A few weeks ago, Canada lost its bid for a seat on the United Nations Security Council. For some, it was a non-event. But for others, it reminds of a moment from five years ago when the new government promised Canada a fresh, progressive, and multilateral foreign policy. After a similar UN Security loss by the Conservative government in 2010, Justin Trudeau stated rather bluntly: “Canada’s back.” Canada would supposedly regain its voice on the world stage with a new diplomatic approach. Now, many are left questioning how that policy has worked for Canada today.1
Leader persuasion is an essential skill for gaining popularity and enacting policy. There exists a body of political research that focuses on how, when, and why political leaders succeed. Much of the research explores “hawkish” policy, which is when leaders take an aggressive approach to international relations. Hawkish leaders are typically perceived to be stronger and more uncompromising than their dovish counterparts.2 Examples include Winston Churchill, Richard Nixon, and Margaret Thatcher, who once famously reminded George Bush not to “go wobbly” in response to Sadam Hussein’s invasion of Kuwait in 1990.
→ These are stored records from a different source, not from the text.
-- ==== Sys2Proof/Word.lean ====
section
/-!
DEFINITION. The two word types of the block: the byte that commands and frames carry, and the 16-bit
command word of the `cmd` port (R50, R80). Bits are numbered from 0 at the least significant bit (R9).
-/

namespace Sys2Proof

/-- Eight bits: a command's operand byte (R81), a frame's data byte (R31, R32). -/
abbrev Byte := BitVec 8

/-- The 16-bit command word of the `cmd` port (R50, R80). -/
abbrev Word := BitVec 16

/-- The three-bit channel mask: bit 0 Red, bit 1 Green, bit 2 White (R27, R28). -/
abbrev Mask := BitVec 3

end Sys2Proof
end

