-- ==== Sys2Proof/Laws/State.lean ====
section
/-!
SUPPORT. For each named update of the state, one lemma per field, true by `rfl` and tagged `@[simp]`, so that no
later proof unfolds a record update.
-/

namespace Sys2Proof
namespace Machine

@[simp] theorem clearStrobes_tickEn (s : State) : (clearStrobes s).tickEn = s.tickEn := rfl
@[simp] theorem clearStrobes_preCnt (s : State) : (clearStrobes s).preCnt = s.preCnt := rfl
@[simp] theorem clearStrobes_baseCnt (s : State) : (clearStrobes s).baseCnt = s.baseCnt := rfl
@[simp] theorem clearStrobes_slowCnt (s : State) : (clearStrobes s).slowCnt = s.slowCnt := rfl
@[simp] theorem clearStrobes_fastSlot (s : State) : (clearStrobes s).fastSlot = s.fastSlot := rfl
@[simp] theorem clearStrobes_slowSlot (s : State) : (clearStrobes s).slowSlot = s.slowSlot := rfl
@[simp] theorem clearStrobes_lightEn (s : State) : (clearStrobes s).lightEn = s.lightEn := rfl
@[simp] theorem clearStrobes_mask (s : State) : (clearStrobes s).mask = s.mask := rfl
@[simp] theorem clearStrobes_brightness (s : State) : (clearStrobes s).brightness = s.brightness := rfl
@[simp] theorem clearStrobes_pwmCnt (s : State) : (clearStrobes s).pwmCnt = s.pwmCnt := rfl
@[simp] theorem clearStrobes_gate (s : State) : (clearStrobes s).gate = s.gate := rfl
@[simp] theorem clearStrobes_irEn (s : State) : (clearStrobes s).irEn = s.irEn := rfl
@[simp] theorem clearStrobes_carCnt (s : State) : (clearStrobes s).carCnt = s.carCnt := rfl
@[simp] theorem clearStrobes_carrier (s : State) : (clearStrobes s).carrier = s.carrier := rfl
@[simp] theorem clearStrobes_txBusy (s : State) : (clearStrobes s).txBusy = s.txBusy := rfl
@[simp] theorem clearStrobes_txData (s : State) : (clearStrobes s).txData = s.txData := rfl
@[simp] theorem clearStrobes_txIdx (s : State) : (clearStrobes s).txIdx = s.txIdx := rfl
@[simp] theorem clearStrobes_txCnt (s : State) : (clearStrobes s).txCnt = s.txCnt := rfl
@[simp] theorem clearStrobes_rxIntent (s : State) : (clearStrobes s).rxIntent = s.rxIntent := rfl
@[simp] theorem clearStrobes_rxHwEn (s : State) : (clearStrobes s).rxHwEn = s.rxHwEn := rfl
@[simp] theorem clearStrobes_rxPrev (s : State) : (clearStrobes s).rxPrev = s.rxPrev := rfl
@[simp] theorem clearStrobes_rxBusy (s : State) : (clearStrobes s).rxBusy = s.rxBusy := rfl
@[simp] theorem clearStrobes_rxIdx (s : State) : (clearStrobes s).rxIdx = s.rxIdx := rfl
@[simp] theorem clearStrobes_rxCnt (s : State) : (clearStrobes s).rxCnt = s.rxCnt := rfl
@[simp] theorem clearStrobes_rxShift (s : State) : (clearStrobes s).rxShift = s.rxShift := rfl
@[simp] theorem clearStrobes_rxData (s : State) : (clearStrobes s).rxData = s.rxData := rfl
@[simp] theorem clearStrobes_rxhReg (s : State) : (clearStrobes s).rxhReg = s.rxhReg := rfl
@[simp] theorem clearStrobes_txpReg (s : State) : (clearStrobes s).txpReg = s.txpReg := rfl
@[simp] theorem clearStrobes_evFast (s : State) : (clearStrobes s).evFast = false := rfl
@[simp] theorem clearStrobes_evSlow (s : State) : (clearStrobes s).evSlow = false := rfl
@[simp] theorem clearStrobes_irqFast (s : State) : (clearStrobes s).irqFast = false := rfl
@[simp] theorem clearStrobes_irqSlow (s : State) : (clearStrobes s).irqSlow = false := rfl
@[simp] theorem clearStrobes_irqRx (s : State) : (clearStrobes s).irqRx = false := rfl
@[simp] theorem clearStrobes_provTake (s : State) : (clearStrobes s).provTake = false := rfl
@[simp] theorem clearStrobes_txDone (s : State) : (clearStrobes s).txDone = false := rfl
@[simp] theorem clearStrobes_cmdFault (s : State) : (clearStrobes s).cmdFault = s.cmdFault := rfl
@[simp] theorem clearStrobes_cfg (s : State) : (clearStrobes s).cfg = s.cfg := rfl
@[simp] theorem clearStrobes_inputs (s : State) : (clearStrobes s).inputs = s.inputs := rfl
@[simp] theorem clearStrobes_cycle (s : State) : (clearStrobes s).cycle = s.cycle := rfl

@[simp] theorem strobeFast_tickEn (s : State) : (strobeFast s).tickEn = s.tickEn := rfl
@[simp] theorem strobeFast_preCnt (s : State) : (strobeFast s).preCnt = s.preCnt := rfl
@[simp] theorem strobeFast_baseCnt (s : State) : (strobeFast s).baseCnt = s.baseCnt := rfl
@[simp] theorem strobeFast_slowCnt (s : State) : (strobeFast s).slowCnt = s.slowCnt := rfl
@[simp] theorem strobeFast_fastSlot (s : State) : (strobeFast s).fastSlot = s.fastSlot := rfl
@[simp] theorem strobeFast_slowSlot (s : State) : (strobeFast s).slowSlot = s.slowSlot := rfl
@[simp] theorem strobeFast_lightEn (s : State) : (strobeFast s).lightEn = s.lightEn := rfl
@[simp] theorem strobeFast_mask (s : State) : (strobeFast s).mask = s.mask := rfl
@[simp] theorem strobeFast_brightness (s : State) : (strobeFast s).brightness = s.brightness := rfl
@[simp] theorem strobeFast_pwmCnt (s : State) : (strobeFast s).pwmCnt = s.pwmCnt := rfl
@[simp] theorem strobeFast_gate (s : State) : (strobeFast s).gate = s.gate := rfl
@[simp] theorem strobeFast_irEn (s : State) : (strobeFast s).irEn = s.irEn := rfl
@[simp] theorem strobeFast_carCnt (s : State) : (strobeFast s).carCnt = s.carCnt := rfl
@[simp] theorem strobeFast_carrier (s : State) : (strobeFast s).carrier = s.carrier := rfl
@[simp] theorem strobeFast_txBusy (s : State) : (strobeFast s).txBusy = s.txBusy := rfl
@[simp] theorem strobeFast_txData (s : State) : (strobeFast s).txData = s.txData := rfl
@[simp] theorem strobeFast_txIdx (s : State) : (strobeFast s).txIdx = s.txIdx := rfl
@[simp] theorem strobeFast_txCnt (s : State) : (strobeFast s).txCnt = s.txCnt := rfl
@[simp] theorem strobeFast_rxIntent (s : State) : (strobeFast s).rxIntent = s.rxIntent := rfl
@[simp] theorem strobeFast_rxHwEn (s : State) : (strobeFast s).rxHwEn = s.rxHwEn := rfl
@[simp] theorem strobeFast_rxPrev (s : State) : (strobeFast s).rxPrev = s.rxPrev := rfl
@[simp] theorem strobeFast_rxBusy (s : State) : (strobeFast s).rxBusy = s.rxBusy := rfl
@[simp] theorem strobeFast_rxIdx (s : State) : (strobeFast s).rxIdx = s.rxIdx := rfl
@[simp] theorem strobeFast_rxCnt (s : State) : (strobeFast s).rxCnt = s.rxCnt := rfl
@[simp] theorem strobeFast_rxShift (s : State) : (strobeFast s).rxShift = s.rxShift := rfl
@[simp] theorem strobeFast_rxData (s : State) : (strobeFast s).rxData = s.rxData := rfl
@[simp] theorem strobeFast_rxhReg (s : State) : (strobeFast s).rxhReg = s.rxhReg := rfl
@[simp] theorem strobeFast_txpReg (s : State) : (strobeFast s).txpReg = s.txpReg := rfl
@[simp] theorem strobeFast_evFast (s : State) : (strobeFast s).evFast = true := rfl
@[simp] theorem strobeFast_evSlow (s : State) : (strobeFast s).evSlow = s.evSlow := rfl
@[simp] theorem strobeFast_irqFast (s : State) : (strobeFast s).irqFast = s.irqFast := rfl
@[simp] theorem strobeFast_irqSlow (s : State) : (strobeFast s).irqSlow = s.irqSlow := rfl
@[simp] theorem strobeFast_irqRx (s : State) : (strobeFast s).irqRx = s.irqRx := rfl
@[simp] theorem strobeFast_provTake (s : State) : (strobeFast s).provTake = s.provTake := rfl
@[simp] theorem strobeFast_txDone (s : State) : (strobeFast s).txDone = s.txDone := rfl
@[simp] theorem strobeFast_cmdFault (s : State) : (strobeFast s).cmdFault = s.cmdFault := rfl
@[simp] theorem strobeFast_cfg (s : State) : (strobeFast s).cfg = s.cfg := rfl
@[simp] theorem strobeFast_inputs (s : State) : (strobeFast s).inputs = s.inputs := rfl
@[simp] theorem strobeFast_cycle (s : State) : (strobeFast s).cycle = s.cycle := rfl

@[simp] theorem strobeSlow_tickEn (s : State) : (strobeSlow s).tickEn = s.tickEn := rfl
@[simp] theorem strobeSlow_preCnt (s : State) : (strobeSlow s).preCnt = s.preCnt := rfl
@[simp] theorem strobeSlow_baseCnt (s : State) : (strobeSlow s).baseCnt = s.baseCnt := rfl
@[simp] theorem strobeSlow_slowCnt (s : State) : (strobeSlow s).slowCnt = s.slowCnt := rfl
@[simp] theorem strobeSlow_fastSlot (s : State) : (strobeSlow s).fastSlot = s.fastSlot := rfl
@[simp] theorem strobeSlow_slowSlot (s : State) : (strobeSlow s).slowSlot = s.slowSlot := rfl
@[simp] theorem strobeSlow_lightEn (s : State) : (strobeSlow s).lightEn = s.lightEn := rfl
@[simp] theorem strobeSlow_mask (s : State) : (strobeSlow s).mask = s.mask := rfl
@[simp] theorem strobeSlow_brightness (s : State) : (strobeSlow s).brightness = s.brightness := rfl
@[simp] theorem strobeSlow_pwmCnt (s : State) : (strobeSlow s).pwmCnt = s.pwmCnt := rfl
@[simp] theorem strobeSlow_gate (s : State) : (strobeSlow s).gate = s.gate := rfl
@[simp] theorem strobeSlow_irEn (s : State) : (strobeSlow s).irEn = s.irEn := rfl
@[simp] theorem strobeSlow_carCnt (s : State) : (strobeSlow s).carCnt = s.carCnt := rfl
@[simp] theorem strobeSlow_carrier (s : State) : (strobeSlow s).carrier = s.carrier := rfl
@[simp] theorem strobeSlow_txBusy (s : State) : (strobeSlow s).txBusy = s.txBusy := rfl
@[simp] theorem strobeSlow_txData (s : State) : (strobeSlow s).txData = s.txData := rfl
@[simp] theorem strobeSlow_txIdx (s : State) : (strobeSlow s).txIdx = s.txIdx := rfl
@[simp] theorem strobeSlow_txCnt (s : State) : (strobeSlow s).txCnt = s.txCnt := rfl
@[simp] theorem strobeSlow_rxIntent (s : State) : (strobeSlow s).rxIntent = s.rxIntent := rfl
@[simp] theorem strobeSlow_rxHwEn (s : State) : (strobeSlow s).rxHwEn = s.rxHwEn := rfl
@[simp] theorem strobeSlow_rxPrev (s : State) : (strobeSlow s).rxPrev = s.rxPrev := rfl
@[simp] theorem strobeSlow_rxBusy (s : State) : (strobeSlow s).rxBusy = s.rxBusy := rfl
@[simp] theorem strobeSlow_rxIdx (s : State) : (strobeSlow s).rxIdx = s.rxIdx := rfl
@[simp] theorem strobeSlow_rxCnt (s : State) : (strobeSlow s).rxCnt = s.rxCnt := rfl
@[simp] theorem strobeSlow_rxShift (s : State) : (strobeSlow s).rxShift = s.rxShift := rfl
@[simp] theorem strobeSlow_rxData (s : State) : (strobeSlow s).rxData = s.rxData := rfl
@[simp] theorem strobeSlow_rxhReg (s : State) : (strobeSlow s).rxhReg = s.rxhReg := rfl
@[simp] theorem strobeSlow_txpReg (s : State) : (strobeSlow s).txpReg = s.txpReg := rfl
@[simp] theorem strobeSlow_evFast (s : State) : (strobeSlow s).evFast = s.evFast := rfl
@[simp] theorem strobeSlow_evSlow (s : State) : (strobeSlow s).evSlow = true := rfl
@[simp] theorem strobeSlow_irqFast (s : State) : (strobeSlow s).irqFast = s.irqFast := rfl
@[simp] theorem strobeSlow_irqSlow (s : State) : (strobeSlow s).irqSlow = s.irqSlow := rfl
@[simp] theorem strobeSlow_irqRx (s : State) : (strobeSlow s).irqRx = s.irqRx := rfl
@[simp] theorem strobeSlow_provTake (s : State) : (strobeSlow s).provTake = s.provTake := rfl
@[simp] theorem strobeSlow_txDone (s : State) : (strobeSlow s).txDone = s.txDone := rfl
@[simp] theorem strobeSlow_cmdFault (s : State) : (strobeSlow s).cmdFault = s.cmdFault := rfl
@[simp] theorem strobeSlow_cfg (s : State) : (strobeSlow s).cfg = s.cfg := rfl
@[simp] theorem strobeSlow_inputs (s : State) : (strobeSlow s).inputs = s.inputs := rfl
@[simp] theorem strobeSlow_cycle (s : State) : (strobeSlow s).cycle = s.cycle := rfl

@[simp] theorem strobeIrqFast_tickEn (s : State) : (strobeIrqFast s).tickEn = s.tickEn := rfl
@[simp] theorem strobeIrqFast_preCnt (s : State) : (strobeIrqFast s).preCnt = s.preCnt := rfl
@[simp] theorem strobeIrqFast_baseCnt (s : State) : (strobeIrqFast s).baseCnt = s.baseCnt := rfl
@[simp] theorem strobeIrqFast_slowCnt (s : State) : (strobeIrqFast s).slowCnt = s.slowCnt := rfl
@[simp] theorem strobeIrqFast_fastSlot (s : State) : (strobeIrqFast s).fastSlot = s.fastSlot := rfl
@[simp] theorem strobeIrqFast_slowSlot (s : State) : (strobeIrqFast s).slowSlot = s.slowSlot := rfl
@[simp] theorem strobeIrqFast_lightEn (s : State) : (strobeIrqFast s).lightEn = s.lightEn := rfl
@[simp] theorem strobeIrqFast_mask (s : State) : (strobeIrqFast s).mask = s.mask := rfl
@[simp] theorem strobeIrqFast_brightness (s : State) : (strobeIrqFast s).brightness = s.brightness := rfl
@[simp] theorem strobeIrqFast_pwmCnt (s : State) : (strobeIrqFast s).pwmCnt = s.pwmCnt := rfl
@[simp] theorem strobeIrqFast_gate (s : State) : (strobeIrqFast s).gate = s.gate := rfl
@[simp] theorem strobeIrqFast_irEn (s : State) : (strobeIrqFast s).irEn = s.irEn := rfl
@[simp] theorem strobeIrqFast_carCnt (s : State) : (strobeIrqFast s).carCnt = s.carCnt := rfl
@[simp] theorem strobeIrqFast_carrier (s : State) : (strobeIrqFast s).carrier = s.carrier := rfl
@[simp] theorem strobeIrqFast_txBusy (s : State) : (strobeIrqFast s).txBusy = s.txBusy := rfl
@[simp] theorem strobeIrqFast_txData (s : State) : (strobeIrqFast s).txData = s.txData := rfl
@[simp] theorem strobeIrqFast_txIdx (s : State) : (strobeIrqFast s).txIdx = s.txIdx := rfl
@[simp] theorem strobeIrqFast_txCnt (s : State) : (strobeIrqFast s).txCnt = s.txCnt := rfl
@[simp] theorem strobeIrqFast_rxIntent (s : State) : (strobeIrqFast s).rxIntent = s.rxIntent := rfl
@[simp] theorem strobeIrqFast_rxHwEn (s : State) : (strobeIrqFast s).rxHwEn = s.rxHwEn := rfl
@[simp] theorem strobeIrqFast_rxPrev (s : State) : (strobeIrqFast s).rxPrev = s.rxPrev := rfl
@[simp] theorem strobeIrqFast_rxBusy (s : State) : (strobeIrqFast s).rxBusy = s.rxBusy := rfl
@[simp] theorem strobeIrqFast_rxIdx (s : State) : (strobeIrqFast s).rxIdx = s.rxIdx := rfl
@[simp] theorem strobeIrqFast_rxCnt (s : State) : (strobeIrqFast s).rxCnt = s.rxCnt := rfl
@[simp] theorem strobeIrqFast_rxShift (s : State) : (strobeIrqFast s).rxShift = s.rxShift := rfl
@[simp] theorem strobeIrqFast_rxData (s : State) : (strobeIrqFast s).rxData = s.rxData := rfl
@[simp] theorem strobeIrqFast_rxhReg (s : State) : (strobeIrqFast s).rxhReg = s.rxhReg := rfl
@[simp] theorem strobeIrqFast_txpReg (s : State) : (strobeIrqFast s).txpReg = s.txpReg := rfl
@[simp] theorem strobeIrqFast_evFast (s : State) : (strobeIrqFast s).evFast = s.evFast := rfl
@[simp] theorem strobeIrqFast_evSlow (s : State) : (strobeIrqFast s).evSlow = s.evSlow := rfl
@[simp] theorem strobeIrqFast_irqFast (s : State) : (strobeIrqFast s).irqFast = true := rfl
@[simp] theorem strobeIrqFast_irqSlow (s : State) : (strobeIrqFast s).irqSlow = s.irqSlow := rfl
@[simp] theorem strobeIrqFast_irqRx (s : State) : (strobeIrqFast s).irqRx = s.irqRx := rfl
@[simp] theorem strobeIrqFast_provTake (s : State) : (strobeIrqFast s).provTake = s.provTake := rfl
@[simp] theorem strobeIrqFast_txDone (s : State) : (strobeIrqFast s).txDone = s.txDone := rfl
@[simp] theorem strobeIrqFast_cmdFault (s : State) : (strobeIrqFast s).cmdFault = s.cmdFault := rfl
@[simp] theorem strobeIrqFast_cfg (s : State) : (strobeIrqFast s).cfg = s.cfg := rfl
@[simp] theorem strobeIrqFast_inputs (s : State) : (strobeIrqFast s).inputs = s.inputs := rfl
@[simp] theorem strobeIrqFast_cycle (s : State) : (strobeIrqFast s).cycle = s.cycle := rfl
These leaders stand opposite to “dovish” leaders, who usually advocate for more peaceful or diplomatic measures, such as Jimmy Carter, who focused on human rights with his national security policy back in 1977.1 These categories do not necessarily define partisanship, as hawkish democrats and dovish Republicans do exist. These terms do, however, help describe the typical approaches that leaders use, especially in foreign policy matters.
Trudeau’s (failed) attempt to gain a seat at the UN Security Council highlights a misperception of hawkish policy’s success. A significant part of Trudeau’s early campaign was his promise to bring Canada a new foreign policy that contrasted the hawkish strategy used by previous governments.1 Reportedly, “Trudeau has repeatedly pointed to the 2010 failure to win a seat as a sign the Conservative approach to more hawkish foreign policy was not as effective as his own focus on multilateral and quieter diplomacy.”1
When Canada lost, critics were quick to blame the government’s “dilettante” strategy and lack of a coherent foreign policy. His “quiet and multilateral” position was perceived to be a passive approach.1,3 It’s plausible to think that an amicable demeanor might fair better in foreign policy, but research demonstrates the opposite to be true in many cases.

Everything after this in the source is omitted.